Films that unfold mostly or entirely in first-person have been made before, though they’re few and far between. One is the 1947 noir Lady in the Lake, which is presented from the POV of a douchey PI who wades through a pot-boiling plotline involving crooked cops and scheming women. Monologuing actors stare into the camera, a technique that, in this context, doesn’t break the fourth wall but in fact pulls us tighter into the narrative world, embracing the idea of the frame as a behind-the-eyes projection or alternate consciousness. It’s a memorable film, but it’s also a bit of dog, with stale dialogue and strained performances.

By making the embodied camera—our new virtual selves—a ghost, Soderbergh removes the need for direct address and adds a voyeuristic element. The wandering poltergeist can see people but they of course cannot see it. As these things tend to go, however, the characters do become cognisant of its (title drop!) presence—particularly Chloe (Callina Liang), a teenager who has recently experienced two narratively significant events.
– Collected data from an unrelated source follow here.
/-! modLane -/

@[simp] theorem modLane_lanes (l : Nat) (f : Lane → Lane) : (modLane l f s).lanes = s.lanes.set l (f (lane s l)) := rfl
@[simp] theorem modLane_pending (l : Nat) (f : Lane → Lane) : (modLane l f s).pending = s.pending := rfl
@[simp] theorem modLane_outbox (l : Nat) (f : Lane → Lane) : (modLane l f s).outbox = s.outbox := rfl
@[simp] theorem modLane_free (l : Nat) (f : Lane → Lane) : (modLane l f s).free = s.free := rfl
@[simp] theorem modLane_ticks (l : Nat) (f : Lane → Lane) : (modLane l f s).ticks = s.ticks := rfl
@[simp] theorem modLane_c5 (l : Nat) (f : Lane → Lane) : (modLane l f s).c5 = s.c5 := rfl
@[simp] theorem modLane_cycle (l : Nat) (f : Lane → Lane) : (modLane l f s).cycle = s.cycle := rfl
@[simp] theorem modLane_boot (l : Nat) (f : Lane → Lane) : (modLane l f s).boot = s.boot := rfl
@[simp] theorem modLane_aon (l : Nat) (f : Lane → Lane) : (modLane l f s).aon = s.aon := rfl
@[simp] theorem modLane_flash (l : Nat) (f : Lane → Lane) : (modLane l f s).flash = s.flash := rfl
@[simp] theorem modLane_keep (l : Nat) (f : Lane → Lane) : (modLane l f s).keep = s.keep := rfl
@[simp] theorem modLane_host (l : Nat) (f : Lane → Lane) : (modLane l f s).host = s.host := rfl
@[simp] theorem modLane_iso (l : Nat) (f : Lane → Lane) : (modLane l f s).iso = s.iso := rfl
@[simp] theorem modLane_snap (l : Nat) (f : Lane → Lane) : (modLane l f s).snap = s.snap := rfl
@[simp] theorem modLane_hdrs (l : Nat) (f : Lane → Lane) : (modLane l f s).hdrs = s.hdrs := rfl
@[simp] theorem modLane_told (l : Nat) (f : Lane → Lane) : (modLane l f s).told = s.told := rfl
@[simp] theorem modLane_told1 (l : Nat) (f : Lane → Lane) : (modLane l f s).told1 = s.told1 := rfl
@[simp] theorem modLane_halts (l : Nat) (f : Lane → Lane) : (modLane l f s).halts = s.halts := rfl
@[simp] theorem modLane_params (l : Nat) (f : Lane → Lane) : (modLane l f s).params = s.params := rfl
@[simp] theorem modLane_staged (l : Nat) (f : Lane → Lane) : (modLane l f s).staged = s.staged := rfl
@[simp] theorem modLane_quads (l : Nat) (f : Lane → Lane) : (modLane l f s).quads = s.quads := rfl
@[simp] theorem modLane_trunks (l : Nat) (f : Lane → Lane) : (modLane l f s).trunks = s.trunks := rfl
@[simp] theorem modLane_edges (l : Nat) (f : Lane → Lane) : (modLane l f s).edges = s.edges := rfl
@[simp] theorem modLane_clk (l : Nat) (f : Lane → Lane) : (modLane l f s).clk = s.clk := rfl
@[simp] theorem modLane_guh (l : Nat) (f : Lane → Lane) : (modLane l f s).guh = s.guh := rfl
@[simp] theorem modLane_pair (l : Nat) (f : Lane → Lane) : (modLane l f s).pair = s.pair := rfl
@[simp] theorem modLane_refs (l : Nat) (f : Lane → Lane) : (modLane l f s).refs = s.refs := rfl
@[simp] theorem modLane_tic (l : Nat) (f : Lane → Lane) : (modLane l f s).tic = s.tic := rfl
@[simp] theorem modLane_shaft (l : Nat) (f : Lane → Lane) : (modLane l f s).shaft = s.shaft := rfl
@[simp] theorem modLane_core (l : Nat) (f : Lane → Lane) : (modLane l f s).core = s.core := rfl
@[simp] theorem modLane_buf (l : Nat) (f : Lane → Lane) : (modLane l f s).buf = s.buf := rfl
@[simp] theorem modLane_sched (l : Nat) (f : Lane → Lane) : (modLane l f s).sched = s.sched := rfl
@[simp] theorem modLane_trace (l : Nat) (f : Lane → Lane) : (modLane l f s).trace = s.trace := rfl
@[simp] theorem modLane_hlth (l : Nat) (f : Lane → Lane) : (modLane l f s).hlth = s.hlth := rfl
@[simp] theorem modLane_storeTrained (l : Nat) (f : Lane → Lane) : (modLane l f s).storeTrained = s.storeTrained := rfl
@[simp] theorem modLane_storeSize (l : Nat) (f : Lane → Lane) : (modLane l f s).storeSize = s.storeSize := rfl
@[simp] theorem modLane_storeRetrains (l : Nat) (f : Lane → Lane) : (modLane l f s).storeRetrains = s.storeRetrains := rfl
@[simp] theorem modLane_eccCorr (l : Nat) (f : Lane → Lane) : (modLane l f s).eccCorr = s.eccCorr := rfl

/-! setQuad -/

@[simp] theorem setQuad_quads (q : Nat) (v : Quad) : (setQuad q v s).quads = s.quads.set q v := rfl
@[simp] theorem setQuad_pending (q : Nat) (v : Quad) : (setQuad q v s).pending = s.pending := rfl
@[simp] theorem setQuad_outbox (q : Nat) (v : Quad) : (setQuad q v s).outbox = s.outbox := rfl
@[simp] theorem setQuad_free (q : Nat) (v : Quad) : (setQuad q v s).free = s.free := rfl
@[simp] theorem setQuad_ticks (q : Nat) (v : Quad) : (setQuad q v s).ticks = s.ticks := rfl
@[simp] theorem setQuad_c5 (q : Nat) (v : Quad) : (setQuad q v s).c5 = s.c5 := rfl
@[simp] theorem setQuad_cycle (q : Nat) (v : Quad) : (setQuad q v s).cycle = s.cycle := rfl
@[simp] theorem setQuad_boot (q : Nat) (v : Quad) : (setQuad q v s).boot = s.boot := rfl
@[simp] theorem setQuad_aon (q : Nat) (v : Quad) : (setQuad q v s).aon = s.aon := rfl
@[simp] theorem setQuad_flash (q : Nat) (v : Quad) : (setQuad q v s).flash = s.flash := rfl
@[simp] theorem setQuad_keep (q : Nat) (v : Quad) : (setQuad q v s).keep = s.keep := rfl
@[simp] theorem setQuad_host (q : Nat) (v : Quad) : (setQuad q v s).host = s.host := rfl
@[simp] theorem setQuad_iso (q : Nat) (v : Quad) : (setQuad q v s).iso = s.iso := rfl
@[simp] theorem setQuad_snap (q : Nat) (v : Quad) : (setQuad q v s).snap = s.snap := rfl
@[simp] theorem setQuad_hdrs (q : Nat) (v : Quad) : (setQuad q v s).hdrs = s.hdrs := rfl
@[simp] theorem setQuad_told (q : Nat) (v : Quad) : (setQuad q v s).told = s.told := rfl
@[simp] theorem setQuad_told1 (q : Nat) (v : Quad) : (setQuad q v s).told1 = s.told1 := rfl
@[simp] theorem setQuad_halts (q : Nat) (v : Quad) : (setQuad q v s).halts = s.halts := rfl
@[simp] theorem setQuad_params (q : Nat) (v : Quad) : (setQuad q v s).params = s.params := rfl
@[simp] theorem setQuad_staged (q : Nat) (v : Quad) : (setQuad q v s).staged = s.staged := rfl
@[simp] theorem setQuad_lanes (q : Nat) (v : Quad) : (setQuad q v s).lanes = s.lanes := rfl
@[simp] theorem setQuad_trunks (q : Nat) (v : Quad) : (setQuad q v s).trunks = s.trunks := rfl
@[simp] theorem setQuad_edges (q : Nat) (v : Quad) : (setQuad q v s).edges = s.edges := rfl
@[simp] theorem setQuad_clk (q : Nat) (v : Quad) : (setQuad q v s).clk = s.clk := rfl
@[simp] theorem setQuad_guh (q : Nat) (v : Quad) : (setQuad q v s).guh = s.guh := rfl
@[simp] theorem setQuad_pair (q : Nat) (v : Quad) : (setQuad q v s).pair = s.pair := rfl
@[simp] theorem setQuad_refs (q : Nat) (v : Quad) : (setQuad q v s).refs = s.refs := rfl
@[simp] theorem setQuad_tic (q : Nat) (v : Quad) : (setQuad q v s).tic = s.tic := rfl
@[simp] theorem setQuad_shaft (q : Nat) (v : Quad) : (setQuad q v s).shaft = s.shaft := rfl
@[simp] theorem setQuad_core (q : Nat) (v : Quad) : (setQuad q v s).core = s.core := rfl
@[simp] theorem setQuad_buf (q : Nat) (v : Quad) : (setQuad q v s).buf = s.buf := rfl
@[simp] theorem setQuad_sched (q : Nat) (v : Quad) : (setQuad q v s).sched = s.sched := rfl
@[simp] theorem setQuad_trace (q : Nat) (v : Quad) : (setQuad q v s).trace = s.trace := rfl
@[simp] theorem setQuad_hlth (q : Nat) (v : Quad) : (setQuad q v s).hlth = s.hlth := rfl
@[simp] theorem setQuad_storeTrained (q : Nat) (v : Quad) : (setQuad q v s).storeTrained = s.storeTrained := rfl
@[simp] theorem setQuad_storeSize (q : Nat) (v : Quad) : (setQuad q v s).storeSize = s.storeSize := rfl
@[simp] theorem setQuad_storeRetrains (q : Nat) (v : Quad) : (setQuad q v s).storeRetrains = s.storeRetrains := rfl
@[simp] theorem setQuad_eccCorr (q : Nat) (v : Quad) : (setQuad q v s).eccCorr = s.eccCorr := rfl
One: the passing of a friend, who died from a drug overdose, and two: moving into a new house with her family. The ghost is there before they arrive: as the film opens, it/we observe a real estate agent (Julia Fox) rush into the house to welcome the family, who soon move in.
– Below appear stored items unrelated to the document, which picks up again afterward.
theorem scramble_cons (seed : Nat) (b : Bool) (r : List Bool) :
    scramble seed (b :: r) = (b != (seed.testBit 30 != seed.testBit 27)) ::
      scramble ((seed * 2 + b2n (seed.testBit 30 != seed.testBit 27)) % 2 ^ 31) r := rfl

@[simp] theorem length_scramble (seed : Nat) (l : List Bool) : (scramble seed l).length = l.length := by
  induction l generalizing seed with
  | nil => rfl
  | cons b r ih => simp [scramble_cons, ih]

@[simp] theorem length_wordBits (w : Bool × Word64) : (wordBits w).length = 66 := by simp [wordBits]

/-- A number read from the bits of another, behind the number already read. -/
theorem foldl_bitsMsb (n v a : Nat) :
    (bitsMsb n v).foldl (fun a b => a * 2 + b2n b) a = a * 2 ^ n + v % 2 ^ n := by
  induction n generalizing a with
  | zero => simp [bitsMsb_zero, Nat.mod_one]
  | succ n ih =>
    have top : b2n (v.testBit n) = v / 2 ^ n % 2 := by
      rw [Nat.testBit_eq_decide_div_mod_eq, b2n]; split <;> simp_all
    have low : v % 2 ^ (n + 1) = v % 2 ^ n + 2 ^ n * (v / 2 ^ n % 2) := by rw [pow_succ, Nat.mod_mul]
    rw [bitsMsb_succ, List.foldl_cons, ih, top, low]
    ring

/-- The bits of a number that fits spell it. -/
theorem natMsb_bitsMsb {n v : Nat} (fits : v < 2 ^ n) : natMsb (bitsMsb n v) = v := by
  rw [natMsb, foldl_bitsMsb, Nat.mod_eq_of_lt fits, Nat.zero_mul, Nat.zero_add]

theorem crcMsbBit_lt {w p : Nat} (poly : p < 2 ^ w) (c : Nat) (b : Bool) : crcMsbBit w p c b < 2 ^ w := by
  have shifted : c * 2 % 2 ^ w < 2 ^ w := Nat.mod_lt _ (Nat.two_pow_pos w)
  unfold crcMsbBit
  dsimp only
  split
  · exact Nat.xor_lt_two_pow shifted poly
  · exact shifted

/-- A CRC is as wide as it is said to be. -/
theorem crcMsb_lt {w p i : Nat} (poly : p < 2 ^ w) (start : i < 2 ^ w) (l : List Bool) : crcMsb w p i l < 2 ^ w := by
  induction l generalizing i with
  | nil => exact start
  | cons b r ih => exact ih (crcMsbBit_lt poly i b)

theorem headerChk_lt (v : Nat) : headerChk v < 8 := crcMsb_lt (by decide) (by decide) _

section
variable {slot seq : Nat} (hslot : slot < 16) (hseq : seq < 256)
include hslot hseq

theorem mkHeader_eq : mkHeader slot seq = (slot * 256 + seq) * 8 + headerChk (slot * 256 + seq) := by
  simp [mkHeader, Nat.mod_eq_of_lt hslot, Nat.mod_eq_of_lt hseq]

/-- A header leaves bit ZERO clear (Table DF-3). -/
theorem mkHeader_lt : mkHeader slot seq < 2 ^ 15 := by
  have chk := headerChk_lt (slot * 256 + seq)
  rw [mkHeader_eq hslot hseq]
  generalize headerChk (slot * 256 + seq) = c at chk ⊢
  omega

theorem readHeader_mkHeader : readHeader (mkHeader slot seq) = some (slot, seq) := by
  have fits := mkHeader_lt hslot hseq
  have made := mkHeader_eq hslot hseq
  have chk := headerChk_lt (slot * 256 + seq)
  generalize mkHeader slot seq = h at fits made ⊢
  have front : h / 8 = slot * 256 + seq := by
    generalize headerChk (slot * 256 + seq) = c at chk made
    omega
  have check : h % 8 = headerChk (h / 8) := by
    rw [front]
    generalize headerChk (slot * 256 + seq) = c at chk made ⊢
    omega
  have slotBack : h / 2 ^ 11 % 16 = slot := by omega
  have seqBack : h / 8 % 256 = seq := by omega
  rw [readHeader, if_pos ⟨fits, check⟩, slotBack, seqBack]

end

/-- The scrambler's key stream does not depend on the bits, so that it undoes itself (R46). -/
theorem scramble_scramble (seed : Nat) (l : List Bool) : scramble seed (scramble seed l) = l := by
  induction l generalizing seed with
  | nil => rfl
  | cons b r ih => simp [scramble_cons, ih]

/-- The run of equal carried bits that `b` makes, where `last` ended a run of `run` (R47). -/
def runOf (run : Nat) (last : Option Bool) (b : Bool) : Nat := if last = some b then run + 1 else 1

theorem runOf_le (run : Nat) (last : Option Bool) (b : Bool) : runOf run last b ≤ run + 1 := by
  rw [runOf]
  split <;> omega

section
variable {run : Nat} {last : Option Bool} {b : Bool}

theorem stuff_cons (r : List Bool) :
    stuff (b :: r) run last =
      if runOf run last b = 24 then (b :: (!b) :: (stuff r 0 none).1, (stuff r 0 none).2 + 1)
      else (b :: (stuff r (runOf run last b) (some b)).1, (stuff r (runOf run last b) (some b)).2) := rfl

theorem stuff_cons_of_full (full : runOf run last b = 24) (r : List Bool) :
    (stuff (b :: r) run last).1 = b :: (!b) :: (stuff r 0 none).1 := by
  rw [stuff_cons, if_pos full]

theorem stuff_cons_of_short (short : runOf run last b ≠ 24) (r : List Bool) :
    (stuff (b :: r) run last).1 = b :: (stuff r (runOf run last b) (some b)).1 := by
  rw [stuff_cons, if_neg short]

theorem destuff_cons_of_full (full : runOf run last b = 24) (n : Nat) (s : Bool) (r : List Bool) :
    destuff (n + 1) (b :: s :: r) run last = (b :: (destuff n r 0 none).1, (destuff n r 0 none).2 || s == b) :=
  if_pos full

theorem destuff_cons_of_short (short : runOf run last b ≠ 24) (n : Nat) (r : List Bool) :
    destuff (n + 1) (b :: r) run last =
      (b :: (destuff n r (runOf run last b) (some b)).1, (destuff n r (runOf run last b) (some b)).2) := if_neg short

end

/-- Destuffing reads back the carried bits, and each stuff bit is the complement of the bit before it (R47, R48). -/
theorem destuff_stuff (l rest : List Bool) (run : Nat) (last : Option Bool) (below : run < 24) :
    destuff l.length ((stuff l run last).1 ++ rest) run last = (l, false) := by
  induction l generalizing run last with
  | nil => rfl
  | cons b r ih =>
    by_cases full : runOf run last b = 24
    · rw [stuff_cons_of_full full, List.length_cons, List.cons_append, List.cons_append, destuff_cons_of_full full,
        ih 0 none (by decide)]
      simp
    · have next : runOf run last b < 24 := Nat.lt_of_le_of_ne ((runOf_le run last b).trans below) full
      rw [stuff_cons_of_short full, List.length_cons, List.cons_append, destuff_cons_of_short full,
        ih (runOf run last b) (some b) next]

/-- No stuff bit comes before the run of 24 is full. -/
theorem stuff_append (l r : List Bool) (run : Nat) (last : Option Bool) (below : run + l.length < 24) :
    ∃ o, (stuff (l ++ r) run last).1 = l ++ o := by
  induction l generalizing run last with
  | nil => exact ⟨_, rfl⟩
  | cons b l ih =>
    have grows : runOf run last b + l.length ≤ run + (l.length + 1) := by
      rw [Nat.add_comm l.length, ← Nat.add_assoc]
      exact Nat.add_le_add_right (runOf_le run last b) _
    have next : runOf run last b + l.length < 24 := Nat.lt_of_le_of_lt grows below
    have short : runOf run last b ≠ 24 := Nat.ne_of_lt (Nat.lt_of_le_of_lt (Nat.le_add_right _ _) next)
    obtain ⟨o, rest⟩ := ih (runOf run last b) (some b) next
    exact ⟨o, by rw [List.cons_append, stuff_cons_of_short short, rest, List.cons_append]⟩

/-- The carried bits of a block behind its header, before scrambling (R49). -/
def blockBody (sig : Nat) (ws : List (Bool × Word64)) : List Bool := bitsMsb 64 sig ++ ws.flatMap wordBits

/-- The carried bits of a block, header first (R43, R46). -/
def carriedBits (slot seq sig : Nat) (ws : List (Bool × Word64)) : List Bool :=
  bitsMsb 16 (mkHeader slot seq) ++ scramble (scrSeed slot seq) (blockBody sig ws)

theorem length_blockBody (sig : Nat) {ws : List (Bool × Word64)} (full : ws.length = 28) :
    (blockBody sig ws).length = 1912 := by
  delta blockBody
  simp [List.length_flatMap, full]

theorem length_carriedBits (slot seq sig : Nat) {ws : List (Bool × Word64)} (full : ws.length = 28) :
    (carriedBits slot seq sig ws).length = 1928 := by
  delta carriedBits
  rw [List.length_append, length_bitsMsb, length_scramble, length_blockBody sig full]

section
variable {slot seq : Nat} (hslot : slot < 16) (hseq : seq < 256) (sig : Nat) (ws : List (Bool × Word64))
include hslot hseq

/-- Behind the comma of a block stand its stuffed bits and the pad (R43, R47). -/
theorem drop_comma_buildBlock : ∃ rest, (buildBlock slot seq sig ws).drop 32 =
    (stuff (carriedBits slot seq sig ws) 0 none).1 ++ rest := by
  have eq : buildBlock slot seq sig ws = comma ++ (stuff (carriedBits slot seq sig ws) 0 none).1 ++
      pad (88 - (stuff (carriedBits slot seq sig ws) 0 none).2) := by
    simp [buildBlock, carriedBits, blockBody, Nat.mod_eq_of_lt hslot, Nat.mod_eq_of_lt hseq]
  exact ⟨_, by rw [eq, List.append_assoc]; exact List.drop_left (l₁ := comma)⟩

theorem take_header_buildBlock :
    ((buildBlock slot seq sig ws).drop 32).take 16 = bitsMsb 16 (mkHeader slot seq) := by
  obtain ⟨rest, region⟩ := drop_comma_buildBlock hslot hseq sig ws
  obtain ⟨o, front⟩ : ∃ o, (stuff (carriedBits slot seq sig ws) 0 none).1 = bitsMsb 16 (mkHeader slot seq) ++ o :=
    stuff_append (bitsMsb 16 (mkHeader slot seq)) (scramble (scrSeed slot seq) (blockBody sig ws)) 0 none
      (by rw [length_bitsMsb]; decide)
  rw [region, front, List.append_assoc]
  exact List.take_left' (length_bitsMsb 16 _)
The film’s strikingly different visuality takes some getting used to. The ghost drifts around, sidling up to characters not unlike the way audiences approach actors in immersive theatre experiences, which, like this film, heavily emphasize the space in which the drama takes place. We come to know the people inhabiting it, who are sharply defined, as much by contrast as individual strokes. Rebecca (Lucy Liu) is Chloe’s stern, hard-shelled mother; Chris (Chris Sullivan) her more ponderous father, open to ideas around the supernatural; and Tyler (Eddy Maday) is her intemperate older brother, fundamentally decent perhaps but blown around by the choppy winds of adolescence.

Then there’s the ghost itself. What kind of spirit is it, you can’t help but wonder. Vengeful? Kind? Bored and restless, like Casey Affleck in David Lowery’s great film A Ghost Story, who, come to think of it, might be a few blocks down, hanging out in his pad, taking a breather from all that celestial wandering, not realising a potential chum is just up the road? When Chloe and a romantic interest, Ryan (West Mulholland), fool around in her bedroom, the ghost makes itself known, rattling things and collapsing a shelf in her wardrobe, killing the mood. What’s its agenda? What does it want?

The questions tossed around by veteran screenwriter David Koepp are oldies but goodies. He and Soderbergh roll out a carpet of genre tropes, from things that (sometimes literally) go bump—moving objects, flickering lights etcetera—to a visit from a troubled clairvoyant, given yet another reason to regret their choice of profession. The POV change freshens things up, though it can’t hide the narrative cobwebs and elements of the experience still feel a bit stale. The film’s scariest elements are genuinely chilling, however, in fact quite terribly so, for spoiler-related reasons we don’t need to get into here.

Presence is wholly devoted to its first-person premise, but for a proper impression of the power of this format, one still needs to jump mediums and cross over into video games, where it’s deployed with electric immersiveness; where it feels right. Nevertheless, Soderbergh has made a genuinely different kind of horror movie that trembles with nervous energy, alive to new storytelling possibilities.